Can everyone please try the groupcountv2 branch available at http://svn.digium.com/view/asterisk/team/file/groupcountv2 ? I've had one individual test it and it worked for him but want to make sure it fixes everyone else's issues too.

By: Joshua C. Colp (jcolp) 2007-03-27 19:27:38

I have gotten a report internally that something may still not be right in the proposed branch, so if anyone is using this and still having issues please speak up so I can see if the scenarios are similar.

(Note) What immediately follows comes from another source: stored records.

theorem witness_StarvationShockAndLiveReports :
    (after .starvation { stable with scale := { stable.scale with noisyRun := 12 } }).scale.load = .motion
    ∧ (after .starvation { stable with scale := { stable.scale with noisyRun := 11 } }).scale.load = .stable
    ∧ (after .liveReport live).scale.liveMemory = some ⟨.stable, some 1500, 0⟩
    ∧ (after .liveReport stable).scale.liveMemory = none
    ∧ (after .liveReport (atTime 256 { live with scale := { live.scale with liveMemory := some ⟨.zero, some 0, 6⟩ } })).scale.liveMemory
        = some ⟨.stable, some 1500, 256⟩
    ∧ (after .shockHoldEnd (atTime 300 { stable with scale := { stable.scale with shockEnd := some 300 } })).scale.shockEnd = none
    ∧ (after .shockHoldEnd (atTime 299 { stable with scale := { stable.scale with shockEnd := some 300 } })).scale.shockEnd
        = some 300 := by decide +kernel

/-- The empty scale off by 600 mg, its tracking run begun at 0; and with the offset near 2% of Max. -/
def drifting (z : Int) : State :=
  { empty with scale := { empty.scale with newest := some 1004, stability := List.replicate 24 600, zMg := z, zeroRun := some 0 } }

theorem witness_ZeroIsSetAndTracked :
    (after .zeroTracking (atTime 1000 (drifting 0))).scale.zMg = 600
    ∧ (after .zeroTracking (atTime 1000 (drifting 0))).scale.zeroRun = some 1000
    ∧ (after .zeroTracking (atTime 999 (drifting 0))).scale.zMg = 0
    ∧ (after .zeroTracking (atTime 1000 (drifting 600))).scale.zeroRun = some 1000
    ∧ (after .zeroTracking (atTime 1000 { drifting 299700 with scale := { (drifting 299700).scale with
        newest := some 3002 } })).scale.trackLimit = true
    ∧ answer (.setZero 0) measuring = some (.state, .empty)
    ∧ answer (.setZero 0) (withQueue [request 1 0 none] stable) = some (.pendingWeigh, .empty)
    ∧ answer (.setZero 0) stable = some (.outOfRange, .empty)
    ∧ answer (.setZero 0) { empty with scale := { empty.scale with newest := some 3000 } } = some (.ok, .empty)
    ∧ answer (.setZero 0) { empty with scale := { empty.scale with newest := some 3001 } } = some (.outOfRange, .empty) := by
  decide +kernel

/-- The part measuring with sale 1 open. -/
def selling : State := withSale (saleIn 1 .opened) stable

/-- Sale 1 with tokens 65,534 and 65,535, and the counter at 65,534: the next free number is 1 (R43). -/
theorem witness_FirstUnused :
    offeredToken { selling with sales := { (withSale { saleIn 1 .opened with tokens := [token 65534 .captured, token 65535 .captured] }
      stable).sales with nextToken := 65534 } } = 1 := by decide +kernel

theorem witness_WeighRequestsQueueAndEnd :
    Ready selling ∧ answer (.requestWeight 0 16 1) selling = some (.badArg, .empty)
    ∧ answer (.requestWeight 0 0 2) selling = some (.noSale, .empty)
    ∧ answer (.requestWeight 0 0 1) (withSale (saleIn 1 .settled) stable) = some (.state, .empty)
    ∧ answer (.requestWeight 0 0 1) (withQueue (List.replicate 4 (request 9 0 none)) selling) = some (.noRoom, .empty)
    ∧ answer (.requestWeight 0 0 1) (withQueue [request 1 0 (some 0)] selling) = some (.ok, .token 2)
    ∧ (after (.requestWeight 0 0 1) selling).scale.queue = [request 1 0 (some 0)]
    ∧ (after (.requestWeight 0 0 1) selling).supply.quiet = true
    ∧ (after (.requestWeight 0 3 1) selling).weightTrail.map WeightReport.outcome = [.tareUnavailable]
    ∧ answer (.cancelWeighRequest 0 7) selling = some (.badToken, .empty)
    ∧ answer (.cancelWeighRequest 0 7) (withSale { saleIn 1 .opened with tokens := [token 7 .voided] } stable) = some (.already, .empty)
    ∧ (after (.cancelWeighRequest 0 1) (atTime 50 (withQueue [request 1 0 (some 0), request 2 0 none] selling))).scale.queue
        = [request 2 0 (some 50)]
    ∧ (after (.cancelWeighRequest 0 2) (withQueue [request 1 0 (some 0), request 2 0 none] selling)).scale.queue = [request 1 0 (some 0)]
    ∧ (after .weighTimeout (atTime 20000 (withQueue [request 1 0 (some 0), request 2 0 none] selling))).scale.queue
        = [request 2 0 (some 20000)]
    ∧ (after .weighTimeout (atTime 19999 (withQueue [request 1 0 (some 0)] selling))).scale.queue.length = 1 := by decide +kernel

By: Jared Smith (jsmith) 2007-03-28 20:11:50

I can report that the branch at http://svn.digium.com/view/asterisk/team/file/groupcountv2 has completely solved the issues I was seeing on a fairly heavily-loaded Asterisk server.  Since moving over to the branch, we haven't been able to find any reports of incorrect group counts.

By: Leonardo Gomes Figueira (sabbathbh) 2007-03-30 12:35:19

Tested on SVN-file-groupcountv2-r59373 and could not reproduce the wrong GROUP_COUNT on my test dialplan. Seems it's really fixed.

But it seems a bug was introduced that causes a segfault. BT attached:

debug_group_segfault_SVN-file-groupcountv2-r59373_gdb.txt

The same dialplan does not segfault on 1.2.17.

Thanks file,

 Leonardo

By: Joshua C. Colp (jcolp) 2007-04-02 12:52:44

Would it be possible to get access to the box where that core dump is so I can examine the data structures? Thanks.

By: Leonardo Gomes Figueira (sabbathbh) 2007-04-02 13:49:11

Sure.
How can I contact you in private ?

By: Joshua C. Colp (jcolp) 2007-04-02 13:50:22

file@digium.com will reach me!

By: Joshua C. Colp (jcolp) 2007-04-02 14:20:21

Segfault should be fixed in latest SVN. Update and give it a whirl.

By: Leonardo Gomes Figueira (sabbathbh) 2007-04-02 14:36:15

Yeap. No more segfaults on SVN-file-groupcountv2-r59726

Thanks,

  Leonardo

By: Joshua C. Colp (jcolp) 2007-04-25 14:27:51

Fixed in 1.2 as of revision 61804, 1.4 as of revision 61805, and trunk as of revision 61806. Peace all!